В числе каких-то важнейших контактов для себя я бы отметил, в первую очередь, общение с Карамановым. Он развивался очень бурно и заражал своим развитием почти всех учащихся композиторов, оказывая на них непосредственное влияние. Я, к сожалению, не был его ближайшим другом и не входил ни в одну из сред, которые складывались вокруг него. Однако влияние это ощущал постоянно.
— Ваши пробы пера в додекафонии относятся примерно к этой поре?
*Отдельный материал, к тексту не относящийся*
/-- The status bits of the media as they follow a change: FOLD_URGENT, REFRESH_BACKLOG for each superblock that passes, FRAG_HIGH (R305,
R306). -/
def State.mediaBits (s before : State) : State :=
  let s1 := if s.foldUrgent && !before.foldUrgent then s.raise pMED 2 else s
  let late (p : Nat × Superblock) : Bool := s.backlogged p.2 &&
    !(match before.nvm.sbs.find p.1 with | some b => before.backlogged b | none => false)
  let s2 := if s.nvm.sbs.any late then s1.raise pMED 4 else s1
  if 3145728 < s.fragUsed && before.fragUsed ≤ 3145728 then s2.raise pFTL 0 else s2

/-- Die groups in round-robin order after the one a stream used last. -/
def State.groupOrder (s : State) (d : BoardDesc) (stream : Nat) : List Nat :=
  let last := (s.med.nextGroup.find stream).getD (d.groups - 1)
  ((List.range d.groups).map (fun k => (last + 1 + k) % d.groups)).filter
    (fun g => decide ((s.nvm.groups.toList.getD g 3).1 ≠ 3))

/-- The open superblock of a stream in a group with a free slot. -/
def State.openSb (s : State) (d : BoardDesc) (g stream : Nat) (use : SbUse) : Option Nat :=
  (s.nvm.sbs.find? (fun p => p.2.group.1 = g && p.2.stream = stream && p.2.use = use && p.2.open_ &&
    decide (p.2.slots < p.2.capacity d))).map (fun p => p.1)

/-- The stream's superblock of a group: the open one, or a new one within the SLC limits. -/
def State.streamSb (s : State) (d : BoardDesc) (g stream : Nat) (use : SbUse) : Option (Nat × State) :=
  match s.openSb d g stream use with
  | some k => some (k, s)
  | none => if use ≠ .slc || s.mayOpenSlc stream then s.formSb d g use stream else none

/-! ## Flash operations (R270 to R273) -/

/-- Work reaches or leaves a channel: its group's idle time and the controller's start again (03 R66, R70). -/
def State.chanTouch (s : State) (ch : Nat) : State :=
  let x := s.pwr.doms.toList.getD (ch / 2) Domain.reset
  { s with pwr := { s.pwr with doms := s.pwr.doms.setIfInBounds (ch / 2) { x with idleAt := s.now }, idleSince := s.now } }

/-- A channel's group is powered and awake, its engines loaded (03 R65, 04 R94). -/
def State.chanOn (s : State) (ch : Nat) : Bool :=
  let x := s.pwr.doms.toList.getD (ch / 2) Domain.reset
  decide (x.st = .on) && decide (x.readyAt ≤ s.now) && x.loaded

/-- Queue an operation on a die. -/
def State.queueOp (s : State) (die cls : Nat) (k : FlashKind) (bufs : List Nat) : State :=
  let op : FlashOp := { die := Fin.ofNat 256 die, cls := cls, kind := k, bufs := bufs, issued := false, issue := s.med.nextOp, again := false,
                        suspends := 0, suspended := false, rebuildsPending := false, softWait := false }
  ({ s with med := { s.med with ops := s.med.ops.put s.med.nextOp op, nextOp := s.med.nextOp + 1 } } : State).chanTouch (die / 32)

/-- The programs of slots [first, first + n) of a superblock: one operation for each die's row, across its planes, its buffers in slot
order, and the row's parity page after its last slot (R264, R269). -/
def State.queuePages (s : State) (d : BoardDesc) (key : Nat) (b : Superblock) (cls first n : Nat) (hs : List Nat) : State :=
  let w := d.dieSlots
  (List.range ((first + n + (w - 1)) / w - first / w)).foldl (fun a i =>
    let pg := first / w + i
    let lo := max first (w * pg)
    let hi := min (first + n) (w * pg + w)
    let a1 := a.queueOp (slotDie d key b lo).1 cls (.program key lo (hi - lo)) ((hs.drop (lo - first)).take (hi - lo))
    if hi % b.rowSlots d = 0 then
      a1.queueOp (parityBlock d key b).1 cls (.parity key (slotRow d b lo) (b.rowSlots d)) []
    else a1) s

/-- Adjacent blocks of one unit of a zone, placed in one go, form one run (R283). -/
def addRun (l : List (Nat × Piece)) (slot : Nat) (p : Piece) : List (Nat × Piece) :=
  match l.getLast?, p with
  | some (a, .zone z g f n q), .zone z' g' f' n' q' =>
    if z' = z && g' = g && f' = f + n && q' = q + n && slot = a + n && f / 256 = f' / 256 then l.dropLast ++ [(a, .zone z g f (n + n') q)]
    else l ++ [(slot, p)]
  | _, _ => l ++ [(slot, p)]

/-- Put blocks into consecutive slots of a superblock and queue their programs; WRITE_SEQ counts them (R275). Each item is a buffer and its
piece; an imported block has no buffer. -/
def State.fillSb (s : State) (d : BoardDesc) (key cls : Nat) (items : List (Option Nat × Piece)) : State :=
  match s.nvm.sbs.find key with
  | none => s
  | some b =>
    let first := b.slots
    let r := items.foldl (fun (a : List (Nat × Piece) × Nat) it => (addRun a.1 a.2 it.2, a.2 + it.2.blocks)) (b.pieces, first)
    let n := r.2 - first
    let b' : Superblock := { b with pieces := r.1, slots := r.2, open_ := b.open_ && decide (r.2 < b.capacity d),
                                    reads := [] }
    let s1 : State := { s with nvm := { s.nvm with sbs := s.nvm.sbs.put key b', writeSeq := s.nvm.writeSeq + n } }
    s1.queuePages d key b' cls first n (items.filterMap (fun it => it.1))

/-- The map line that holds a piece's entry: 8 zone entries or 12 conventional entries to a line (09, "Map walkers"). Zone lines are numbered
from 0, conventional ones from 2^24. -/
def Piece.line : Piece → Option Nat
  | .zone z _ f _ _ => some ((128 * z + f / 256) / 8)
  | .conv t lba _ => some (2 ^ 24 + convKey t lba / 12)
  | _ => none

/-- Changed map lines wait for the map journal (R285). -/
def State.journalLines (s : State) (ps : List Piece) : State :=
  { s with med := { s.med with
      jlines := ps.foldl (fun a p => match p.line with | some l => if a.contains l then a else a ++ [l] | none => a) s.med.jlines,
      journalAt := some (s.med.journalAt.getD s.now) } }

/-- Fragment records a run of blocks of a zone takes: one for each unit it touches (R283). -/
def fragsOf (first n : Nat) : Nat := if n = 0 then 0 else (first + n - 1) / 256 - first / 256 + 1

/-- Place the buffers of one command in a stream: the first of the groups given that can take them, consecutive slots of one superblock, or
two fragments when it would cross the superblock's end (R287). None: no superblock can take it now. -/
def State.placeFrom (s : State) (d : BoardDesc) (gs : List Nat) (stream cls : Nat) (items : List (Option Nat × Piece)) : Option State :=
  gs.findSome? (fun g =>
    match s.streamSb d g stream .slc with
    | none => none
    | some (k, s1) =>
      match s1.nvm.sbs.find k with
      | none => none
      | some b =>
        let room := b.capacity d - b.slots
        let done (a : State) : State :=
          (({ a with med := { a.med with
            nextGroup := a.med.nextGroup.put stream g, journal := a.med.journal + items.length } } : State).journalLines
            (items.map (fun it => it.2))).mediaBits s
        if items.length ≤ room then some (done (s1.fillSb d k cls items))
        else
          let s2 := s1.fillSb d k cls (items.take room)
          match s2.streamSb d g stream .slc with
          | some (k2, s3) => some (done (s3.fillSb d k2 cls (items.drop room)))
          | none => none)

/-- Place in a stream: the groups in round-robin order (R287). -/
def State.placeIn (s : State) (d : BoardDesc) (stream cls : Nat) (items : List (Option Nat × Piece)) : Option State :=
  s.placeFrom d (s.groupOrder d stream) stream cls items

/-- Whether n more placements keep R285: at most 65,536 of them, and no change 1 s old, before the next journal write. -/
def State.journalRoom (s : State) (n : Nat) : Bool :=
  decide (s.med.journal + n ≤ 65536) && (match s.med.journalAt with | some a => decide (s.now < a + 1000000) | none => true)

/-- A placement that R285 holds back sets JOURNAL_LAG (R305). -/
def State.journalLag (s : State) : State := s.raise pFTL 1

/-- Whether the fragment table has room for n more records (R288). -/
def State.fragRoom (s : State) (n : Nat) : Bool := decide (s.fragUsed + n ≤ 4194304)

/-! ## Block and die failure -/

/-- The condition of R292 judged: read-only state, its bit and its critical record. -/
def State.judgeReadOnly (s : State) : State :=
  if s.roDue && !s.nvm.readOnly && s.boot.nandOk then
    ({ s with nvm := { s.nvm with readOnly := true } } : State).raiseRec pMED 1 3 noTenant
      (leBytes 4 s.nGood ++ leBytes 4 s.roLimit)
  else s

/-- Retire a die block: it is never used again; S and the read-only condition are judged anew. A system-area block is replaced by the die's
least-worn free one (R291, R292, R297). -/
def State.retireBlock (s : State) (die blk : Nat) (cause : Byte) : State :=
  let key := die * 65536 + blk
  if s.nvm.bad.has key then s
  else
    let s1 : State := { s with nvm := { s.nvm with bad := s.nvm.bad.put key cause } }
    let s2 : State := if s.nvm.sysBlocks.contains key then
        match s.boot.desc with
        | some d => match s1.leastWorn d die with
          | some b => { s1 with nvm := { s1.nvm with sbs := s1.nvm.sbs.mapv (fun _ x => if x.use = .system then
              { x with blocks := x.blocks.map (fun y => if y = (die, blk) then (die, b) else y) } else x) } }
          | none => s1
        | none => s1
      else s1
    ((s2.raise pMED 3).judgeReadOnly).mediaBits s

/-- The die record's DETAIL from offset 0x04 (11 R363). -/
def State.xparDetail (s : State) (die g : Nat) : List Byte :=
  [BitVec.ofNat 8 die, BitVec.ofNat 8 g, BitVec.ofNat 8 (s.nvm.widths.toList.getD g 0),
   BitVec.ofNat 8 (s.nvm.groups.toList.getD g 0).1]

/-- A group whose superblocks no longer lie on failed dies has ended its rebuild (R302). -/
def State.settleGroups (s : State) : State :=
  { s with nvm := { s.nvm with groups := Vector.ofFn (fun g : Fin 16 =>
      if s.nvm.groups[g] = 1 && !s.nvm.sbs.any (fun p => p.2.group = g && p.2.blocks.any (fun x => s.nvm.failedDies.contains x.1))
      then 2 else s.nvm.groups[g]) } }

/-- A die is declared failed (R302, R303): the group rebuilds with one die fewer, or retires below 8 working dies; its
superblocks go on the refresh list. The critical record is XPAR's DIE_LOST (log entry 41). A die of no complete group has only its channel's
bit (R268, R304). -/
def State.failDie (s : State) (die : Nat) : State :=
  match s.boot.desc with
  | none => s
  | some d =>
    if s.nvm.failedDies.contains die then s
    else
    match d.groupOf die with
    | none => ({ s with nvm := { s.nvm with failedDies := s.nvm.failedDies ++ [die] } } : State).raise (pNFC (Fin.ofNat 8 (die / 32))) 2
    | some g =>
        let old := (s.nvm.groups.toList.getD g 0).1
        let s1 : State := { s with nvm := { s.nvm with failedDies := s.nvm.failedDies ++ [die] } }
        let left := (s1.workingDies d g).length
        let st : Fin 4 := if left < 8 then 3 else 1
        let s2 : State := { s1 with nvm := { s1.nvm with
          groups := s1.nvm.groups.setIfInBounds g st, widths := s1.nvm.widths.setIfInBounds g (left - 1),
          sbs := s1.nvm.sbs.mapv (fun _ b => if b.group.1 = g then { b with listed := true, open_ := false } else b) } }
        let s3 := (s2.raise (pNFC (Fin.ofNat 8 (die / 32))) 2).raiseRec pXPAR 1 3 noTenant (s2.xparDetail die g)
        let s4 := if old = 1 then s3.raise pXPAR 3 else s3
        ((if left < 8 then s4.raise pXPAR 2 else s4).judgeReadOnly.settleGroups).mediaBits s

/-- Runs of failures of a die; the 16th in a row declares it failed (R302). -/
def State.dieOutcome (s : State) (die : Nat) (pass : Bool) : State :=
  let x := (s.med.dies.find die).getD { fails := 0, passed := 0, lastAt := 0 }
  let n := if pass then 0 else x.fails + 1
  let s1 : State := { s with med := { s.med with dies := s.med.dies.put die { x with fails := n } } }
  if 16 ≤ n then s1.failDie die else s1

/-- Whether two failed dies lie in one superblock: its rows are uncorrectable (R303). -/
def State.doubleLoss (s : State) (b : Superblock) : Bool :=
  decide (2 ≤ (b.blocks.filter (fun x => s.nvm.failedDies.contains x.1)).length)

/-- Change a channel's counters. -/
def State.updNfc (s : State) (ch : Nat) (f : NfcS → NfcS) : State :=
  { s with med := { s.med with nfc := s.med.nfc.setIfInBounds ch (f (s.med.nfc.toList.getD ch NfcS.reset)) } }

/-- Remove an operation. -/
def State.dropOp (s : State) (k : Nat) : State :=
  match s.med.ops.find k with
  | some o => ({ s with med := { s.med with ops := s.med.ops.del k } } : State).chanTouch (o.die.1 / 32)
  | none => s

/-- The die blocks of a superblock that can be erased: none on a failed die, none retired (R297, R302). -/
def Nvm.erasable (n : Nvm) (b : Superblock) : List (Nat × Nat) :=
  b.blocks.filter (fun x => !n.failedDies.contains x.1 && !n.bad.has (x.1 * 65536 + x.2))

/-- Once the last erase of a superblock has ended its die blocks are free (R296, R302). -/
def State.finishErase (s : State) (key : Nat) : State :=
  if s.med.ops.any (fun o => match o.2.kind with | .erase j _ => j = key | _ => false) then s
  else ({ s with nvm := { s.nvm with sbs := s.nvm.sbs.del key } } : State).settleGroups

/-- Queue the erases of a superblock's die blocks in class 6 (R270). -/
def State.queueErases (s : State) (key : Nat) (b : Superblock) : State :=
  ((s.nvm.erasable b).foldl (fun a x => a.queueOp x.1 6 (.erase key x.2) []) s).finishErase key

/-- A superblock's data is gone or moved: its die blocks are erased (R298, R301). -/
def State.eraseSb (s : State) (key : Nat) : State :=
  match s.nvm.sbs.find key with
  | none => s
  | some b =>
    if b.use = .free then s
    else (s.updSb key (fun x => { x with use := .free, open_ := false, pieces := [], listed := false })).queueErases key b

/-- Whether an operation programs pages of a superblock. -/
def FlashOp.programs (o : FlashOp) (key : Nat) : Bool :=
  match o.kind with | .program k _ _ | .parity k _ _ => k = key | _ => false

/-- A superblock that holds nothing valid and is not filled any more is erased without copying (R298, R301). -/
def State.eraseIfEmpty (s : State) (key : Nat) : State :=
  match s.nvm.sbs.find key with
  | some b => if !b.open_ && b.use ≠ .free && s.nvm.validCount b = 0 &&
      !s.med.moves.any (fun m => m.dst = key) && !s.med.ops.any (fun o => o.2.programs key)
      then s.eraseSb key else s
  | none => s

/-- A WRITE that is not acknowledged holds the tag. -/
def State.writing (s : State) (tag : Nat) : Bool :=
  match s.hqm.cmds.find tag with | some c => c.desc.opc = 0x02 && c.phase = .waiting | none => false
— Да. Где-то в 54–55 годах появилась возможность знакомства с этой техникой. Более того, впервые к ней я обратился еще раньше, до консерватории. И первые свои технические упражнения делал по дороге из училища домой, ежедневно тратя около трех часов на этот путь в электричке. Мне додекафония показалась поначалу чрезвычайно легким методом сочинения. То же ощущение повторилось и спустя несколько лет в консерватории. Однако здесь я уже сумел понять главное, что эта кажущаяся легкость распространяется на эскизы, да и то не всегда, в то время как основная трудность — сочинение динамической формы — оставалась по-прежнему проблемой номер один.
— Чье влияние оказалось для Вас особенно заметным на последних курсах консерватории?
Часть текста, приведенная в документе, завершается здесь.